__Brief__.
Print out the entire listing verbatim.
******
-- ==== Sys2Proof/Tests/Slice0.lean ====
section
/-! SUPPORT. The author's tests. Expected results are the spec's vectors (95_test_vectors.md, numbers E, D, Y, C, A, M, G, K, X) or words written out
from the encodings of 30_encoding.md. Each test is one step on a small state. The witnesses show that the hypotheses of the
statements can be met, clause by clause, at the edges of their ranges. -/

namespace Sys2Proof.Tests

open Sys2Proof Sys2Proof.Machine

/-! ## Helpers -/

/-- The vectors' state: after construction, with `FONT_BASE` 0, the default `FONT_DATA` and three listed cycles without a key. -/
def start : State := { State.reset with font := ⟨0, Config.defaultFontData⟩, upcoming := [Inputs.idle, Inputs.idle, Inputs.idle] }

/-- The same with the next cycle's inputs given. -/
def startWith (i : Inputs) : State := { start with upcoming := [i, Inputs.idle] }

/-- Inputs with these keys down. -/
def keys (ks : List Key) : Inputs := { Inputs.idle with keysDown := ks }

/-- The state with the word stored at its `PC`. -/
def placed (w : Word) (s : State) : State := s.withFetchWord 16 w.toNat

/-- The next step answers a state, and that state passes the check. -/
def gives (s : State) (check : State → Bool) : Bool :=
  match step s with
  | .next t => check t
  | _ => false

/-- The next step runs the word at `PC`, ends `Ok`, and its state passes the check. -/
def runs (w : Word) (s : State) (check : State → Bool) : Bool := gives (placed w s) fun t => t.result == .ok && check t

/-- The next step runs the word at `PC`, ends with the error, and its state passes the check. -/
def errs (w : Word) (s : State) (e : CoreError) (check : State → Bool) : Bool :=
  gives (placed w s) fun t => t.result == .err e && check t

/-- In this state the instruction answers exactly the other state. -/
def answers (i : Instr) (s t : State) : Bool :=
  match exec i s with
  | .next u => u == t
  | _ => false

/-- Exactly these pixels, (column, row), are set. -/
def shows (s : State) (ps : List (Nat × Nat)) : Bool :=
  (List.finRange 64).all fun X => (List.finRange 32).all fun Y => s.pixel X Y == ps.contains (X.val, Y.val)

/-- A stack of this many return addresses. -/
def stackOf (k : Nat) : List Word := List.replicate k 0x204

/-! ## Decoding: words written out from the formats of R70 and the table of R72 -/

theorem test_decode_control :
    decode 0b0000_0000_1110_1110 = .ok .ret ∧ decode 0b0001_101010111100 = .ok (.jp 0xABC) ∧
    decode 0b0010_000100100011 = .ok (.call 0x123) ∧ decode 0b0011_0011_01000010 = .ok (.seImm 3 0x42) ∧
    decode 0b0100_1111_10000001 = .ok (.sneImm 15 0x81) ∧ decode 0b0101_0001_0010_0000 = .ok (.seReg 1 2) ∧
    decode 0b1001_1110_0111_0000 = .ok (.sneReg 14 7) ∧ decode 0b1011_000100100011 = .ok (.jpV0 0x123) := by decide

theorem test_decode_loads :
    decode 0b0110_1010_01000010 = .ok (.ldImm 10 0x42) ∧ decode 0b0111_0001_00000011 = .ok (.addImm 1 3) ∧
    decode 0b1100_0011_00001111 = .ok (.rnd 3 0x0F) := by decide

theorem test_decode_alu :
    decode 0b1000_0001_0010_0000 = .ok (.ldReg 1 2) ∧ decode 0b1000_0001_0010_0001 = .ok (.orReg 1 2) ∧
    decode 0b1000_0001_0010_0010 = .ok (.andReg 1 2) ∧ decode 0b1000_0001_0010_0011 = .ok (.xorReg 1 2) ∧
    decode 0b1000_1010_1011_0100 = .ok (.addReg 10 11) ∧ decode 0b1000_0001_0010_0101 = .ok (.subReg 1 2) ∧
    decode 0b1000_0001_1111_0110 = .ok (.shr 1 15) ∧ decode 0b1000_0001_0010_0111 = .ok (.subnReg 1 2) ∧
    decode 0b1000_0001_0010_1110 = .ok (.shl 1 2) := by decide

theorem test_decode_index :
    decode 0b1010_000100100011 = .ok (.ldI 0x123) ∧ decode 0b1111_0001_00011110 = .ok (.addIVx 1) ∧
    decode 0b1111_0101_00101001 = .ok (.ldFVx 5) ∧ decode 0b1111_0010_00110011 = .ok (.ldBVx 2) ∧
    decode 0b1111_1111_01010101 = .ok (.ldMemVx 15) ∧ decode 0b1111_0010_01100101 = .ok (.ldVxMem 2) := by decide

theorem test_decode_display :
    decode 0b0000_0000_1110_0000 = .ok .cls ∧ decode 0b1101_0001_0010_1111 = .ok (.drw 1 2 15) := by decide

theorem test_decode_keys_timers :
    decode 0b1110_0100_10011110 = .ok (.skp 4) ∧ decode 0b1110_0100_10100001 = .ok (.sknp 4) ∧
    decode 0b1111_0010_00000111 = .ok (.ldVxDt 2) ∧ decode 0b1111_0011_00001010 = .ok (.ldVxK 3) ∧
    decode 0b1111_0001_00010101 = .ok (.ldDtVx 1) ∧ decode 0b1111_0001_00011000 = .ok (.ldStVx 1) := by decide

/-- D-1, D-2, D-3, D-5, D-6. -/
theorem test_decode_unmatched_prefix_0_5_9 :
    ([0x0000, 0x0123, 0x00E1, 0x5121, 0x912F] : List Word).all (fun w => decide (decode w = .error (.unmatched w))) = true := by decide

/-- D-7, D-9, D-10. -/
theorem test_decode_unmatched_prefix_8_E_F :
    ([0x8128, 0x8129, 0x812F, 0xE09F, 0xE0A0, 0xF000, 0xF0FF, 0xF056] : List Word).all
      (fun w => decide (decode w = .error (.unmatched w))) = true := by decide

theorem test_decode_bytes :
    decodeBytes [0xA2, 0xF0, 0x12] = .ok (.ldI 0x2F0, [0x12]) ∧ decodeBytes [0xA2] = .error .truncated ∧
    decodeTableWord 16 0xD125 = some (.drw 1 2 5) ∧ decodeTableWord 16 0x5121 = none := by decide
******
__Completed task__.
-- ==== Sys2Proof/Tests/Slice0.lean ====
section
/-! SUPPORT. The author's tests. Expected results are the spec's vectors (95_test_vectors.md, numbers E, D, Y, C, A, M, G, K, X) or words written out
from the encodings of 30_encoding.md. Each test is one step on a small state. The witnesses show that the hypotheses of the
statements can be met, clause by clause, at the edges of their ranges. -/

namespace Sys2Proof.Tests

open Sys2Proof Sys2Proof.Machine

/-! ## Helpers -/

/-- The vectors' state: after construction, with `FONT_BASE` 0, the default `FONT_DATA` and three listed cycles without a key. -/
def start : State := { State.reset with font := ⟨0, Config.defaultFontData⟩, upcoming := [Inputs.idle, Inputs.idle, Inputs.idle] }

/-- The same with the next cycle's inputs given. -/
def startWith (i : Inputs) : State := { start with upcoming := [i, Inputs.idle] }

/-- Inputs with these keys down. -/
def keys (ks : List Key) : Inputs := { Inputs.idle with keysDown := ks }

/-- The state with the word stored at its `PC`. -/
def placed (w : Word) (s : State) : State := s.withFetchWord 16 w.toNat

/-- The next step answers a state, and that state passes the check. -/
def gives (s : State) (check : State → Bool) : Bool :=
  match step s with
  | .next t => check t
  | _ => false

/-- The next step runs the word at `PC`, ends `Ok`, and its state passes the check. -/
def runs (w : Word) (s : State) (check : State → Bool) : Bool := gives (placed w s) fun t => t.result == .ok && check t

/-- The next step runs the word at `PC`, ends with the error, and its state passes the check. -/
def errs (w : Word) (s : State) (e : CoreError) (check : State → Bool) : Bool :=
  gives (placed w s) fun t => t.result == .err e && check t

/-- In this state the instruction answers exactly the other state. -/
def answers (i : Instr) (s t : State) : Bool :=
  match exec i s with
  | .next u => u == t
  | _ => false

/-- Exactly these pixels, (column, row), are set. -/
def shows (s : State) (ps : List (Nat × Nat)) : Bool :=
  (List.finRange 64).all fun X => (List.finRange 32).all fun Y => s.pixel X Y == ps.contains (X.val, Y.val)

/-- A stack of this many return addresses. -/
def stackOf (k : Nat) : List Word := List.replicate k 0x204

/-! ## Decoding: words written out from the formats of R70 and the table of R72 -/

theorem test_decode_control :
    decode 0b0000_0000_1110_1110 = .ok .ret ∧ decode 0b0001_101010111100 = .ok (.jp 0xABC) ∧
    decode 0b0010_000100100011 = .ok (.call 0x123) ∧ decode 0b0011_0011_01000010 = .ok (.seImm 3 0x42) ∧
    decode 0b0100_1111_10000001 = .ok (.sneImm 15 0x81) ∧ decode 0b0101_0001_0010_0000 = .ok (.seReg 1 2) ∧
    decode 0b1001_1110_0111_0000 = .ok (.sneReg 14 7) ∧ decode 0b1011_000100100011 = .ok (.jpV0 0x123) := by decide

theorem test_decode_loads :
    decode 0b0110_1010_01000010 = .ok (.ldImm 10 0x42) ∧ decode 0b0111_0001_00000011 = .ok (.addImm 1 3) ∧
    decode 0b1100_0011_00001111 = .ok (.rnd 3 0x0F) := by decide

theorem test_decode_alu :
    decode 0b1000_0001_0010_0000 = .ok (.ldReg 1 2) ∧ decode 0b1000_0001_0010_0001 = .ok (.orReg 1 2) ∧
    decode 0b1000_0001_0010_0010 = .ok (.andReg 1 2) ∧ decode 0b1000_0001_0010_0011 = .ok (.xorReg 1 2) ∧
    decode 0b1000_1010_1011_0100 = .ok (.addReg 10 11) ∧ decode 0b1000_0001_0010_0101 = .ok (.subReg 1 2) ∧
    decode 0b1000_0001_1111_0110 = .ok (.shr 1 15) ∧ decode 0b1000_0001_0010_0111 = .ok (.subnReg 1 2) ∧
    decode 0b1000_0001_0010_1110 = .ok (.shl 1 2) := by decide

theorem test_decode_index :
    decode 0b1010_000100100011 = .ok (.ldI 0x123) ∧ decode 0b1111_0001_00011110 = .ok (.addIVx 1) ∧
    decode 0b1111_0101_00101001 = .ok (.ldFVx 5) ∧ decode 0b1111_0010_00110011 = .ok (.ldBVx 2) ∧
    decode 0b1111_1111_01010101 = .ok (.ldMemVx 15) ∧ decode 0b1111_0010_01100101 = .ok (.ldVxMem 2) := by decide

theorem test_decode_display :
    decode 0b0000_0000_1110_0000 = .ok .cls ∧ decode 0b1101_0001_0010_1111 = .ok (.drw 1 2 15) := by decide

theorem test_decode_keys_timers :
    decode 0b1110_0100_10011110 = .ok (.skp 4) ∧ decode 0b1110_0100_10100001 = .ok (.sknp 4) ∧
    decode 0b1111_0010_00000111 = .ok (.ldVxDt 2) ∧ decode 0b1111_0011_00001010 = .ok (.ldVxK 3) ∧
    decode 0b1111_0001_00010101 = .ok (.ldDtVx 1) ∧ decode 0b1111_0001_00011000 = .ok (.ldStVx 1) := by decide

/-- D-1, D-2, D-3, D-5, D-6. -/
theorem test_decode_unmatched_prefix_0_5_9 :
    ([0x0000, 0x0123, 0x00E1, 0x5121, 0x912F] : List Word).all (fun w => decide (decode w = .error (.unmatched w))) = true := by decide

/-- D-7, D-9, D-10. -/
theorem test_decode_unmatched_prefix_8_E_F :
    ([0x8128, 0x8129, 0x812F, 0xE09F, 0xE0A0, 0xF000, 0xF0FF, 0xF056] : List Word).all
      (fun w => decide (decode w = .error (.unmatched w))) = true := by decide

theorem test_decode_bytes :
    decodeBytes [0xA2, 0xF0, 0x12] = .ok (.ldI 0x2F0, [0x12]) ∧ decodeBytes [0xA2] = .error .truncated ∧
    decodeTableWord 16 0xD125 = some (.drw 1 2 5) ∧ decodeTableWord 16 0x5121 = none := by decide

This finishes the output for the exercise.